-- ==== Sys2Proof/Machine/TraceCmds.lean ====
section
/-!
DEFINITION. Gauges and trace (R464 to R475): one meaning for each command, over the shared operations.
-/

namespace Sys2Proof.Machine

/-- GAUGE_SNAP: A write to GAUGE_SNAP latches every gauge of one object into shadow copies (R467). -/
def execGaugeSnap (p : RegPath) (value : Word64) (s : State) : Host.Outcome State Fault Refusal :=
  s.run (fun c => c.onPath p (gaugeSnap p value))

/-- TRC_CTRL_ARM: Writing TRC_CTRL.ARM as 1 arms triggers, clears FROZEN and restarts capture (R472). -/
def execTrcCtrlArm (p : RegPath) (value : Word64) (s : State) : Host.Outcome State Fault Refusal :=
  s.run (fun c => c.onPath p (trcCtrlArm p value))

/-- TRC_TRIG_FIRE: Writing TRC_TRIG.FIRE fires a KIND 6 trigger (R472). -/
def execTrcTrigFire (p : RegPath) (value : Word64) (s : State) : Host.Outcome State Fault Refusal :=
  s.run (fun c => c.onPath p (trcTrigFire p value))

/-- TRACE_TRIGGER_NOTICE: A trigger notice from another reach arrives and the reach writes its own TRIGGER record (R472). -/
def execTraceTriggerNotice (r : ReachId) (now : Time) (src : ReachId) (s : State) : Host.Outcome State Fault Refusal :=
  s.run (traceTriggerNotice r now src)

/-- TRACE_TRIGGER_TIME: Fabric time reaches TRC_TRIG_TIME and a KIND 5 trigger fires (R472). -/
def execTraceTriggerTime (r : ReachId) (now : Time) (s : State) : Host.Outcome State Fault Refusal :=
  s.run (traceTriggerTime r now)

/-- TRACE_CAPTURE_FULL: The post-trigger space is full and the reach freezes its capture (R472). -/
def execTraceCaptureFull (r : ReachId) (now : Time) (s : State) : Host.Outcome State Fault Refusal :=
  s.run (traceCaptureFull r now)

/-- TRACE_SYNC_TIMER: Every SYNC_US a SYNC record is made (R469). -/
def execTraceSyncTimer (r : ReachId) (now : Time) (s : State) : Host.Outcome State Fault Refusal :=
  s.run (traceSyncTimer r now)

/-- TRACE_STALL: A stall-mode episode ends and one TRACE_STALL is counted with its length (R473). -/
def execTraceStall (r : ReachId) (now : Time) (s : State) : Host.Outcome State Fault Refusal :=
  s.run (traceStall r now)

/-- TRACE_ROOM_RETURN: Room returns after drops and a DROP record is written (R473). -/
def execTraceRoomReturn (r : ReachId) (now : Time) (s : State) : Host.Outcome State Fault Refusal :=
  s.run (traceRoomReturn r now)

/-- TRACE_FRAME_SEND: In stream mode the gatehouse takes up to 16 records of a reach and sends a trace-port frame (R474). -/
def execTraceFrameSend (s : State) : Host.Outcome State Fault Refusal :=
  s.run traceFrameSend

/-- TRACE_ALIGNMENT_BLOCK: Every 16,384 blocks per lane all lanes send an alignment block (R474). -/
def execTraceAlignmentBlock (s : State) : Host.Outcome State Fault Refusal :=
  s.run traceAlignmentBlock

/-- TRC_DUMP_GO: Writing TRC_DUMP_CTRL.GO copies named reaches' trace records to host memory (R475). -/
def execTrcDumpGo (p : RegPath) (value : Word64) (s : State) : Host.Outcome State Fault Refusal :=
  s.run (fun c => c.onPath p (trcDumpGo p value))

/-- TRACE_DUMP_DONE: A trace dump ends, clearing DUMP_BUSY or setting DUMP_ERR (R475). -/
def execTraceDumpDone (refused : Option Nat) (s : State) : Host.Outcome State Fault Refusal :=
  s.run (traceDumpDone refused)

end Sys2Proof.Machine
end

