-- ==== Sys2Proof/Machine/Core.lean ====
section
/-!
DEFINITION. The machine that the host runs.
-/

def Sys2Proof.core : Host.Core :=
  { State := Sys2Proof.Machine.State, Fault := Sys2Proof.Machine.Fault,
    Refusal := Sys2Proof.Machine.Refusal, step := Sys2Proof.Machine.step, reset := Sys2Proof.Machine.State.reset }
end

§ **What the exercise asks**:
Restate the records above verbatim up to and including the line containing "trigger (R472). -/".

§ **Solution**:
-- ==== Sys2Proof/Machine/TraceCmds.lean ====
section
/-!
DEFINITION. Gauges and trace (R464 to R475): one meaning for each command, over the shared operations.
-/

namespace Sys2Proof.Machine

/-- GAUGE_SNAP: A write to GAUGE_SNAP latches every gauge of one object into shadow copies (R467). -/
def execGaugeSnap (p : RegPath) (value : Word64) (s : State) : Host.Outcome State Fault Refusal :=
  s.run (fun c => c.onPath p (gaugeSnap p value))

/-- TRC_CTRL_ARM: Writing TRC_CTRL.ARM as 1 arms triggers, clears FROZEN and restarts capture (R472). -/
def execTrcCtrlArm (p : RegPath) (value : Word64) (s : State) : Host.Outcome State Fault Refusal :=
  s.run (fun c => c.onPath p (trcCtrlArm p value))

/-- TRC_TRIG_FIRE: Writing TRC_TRIG.FIRE fires a KIND 6 trigger (R472). -/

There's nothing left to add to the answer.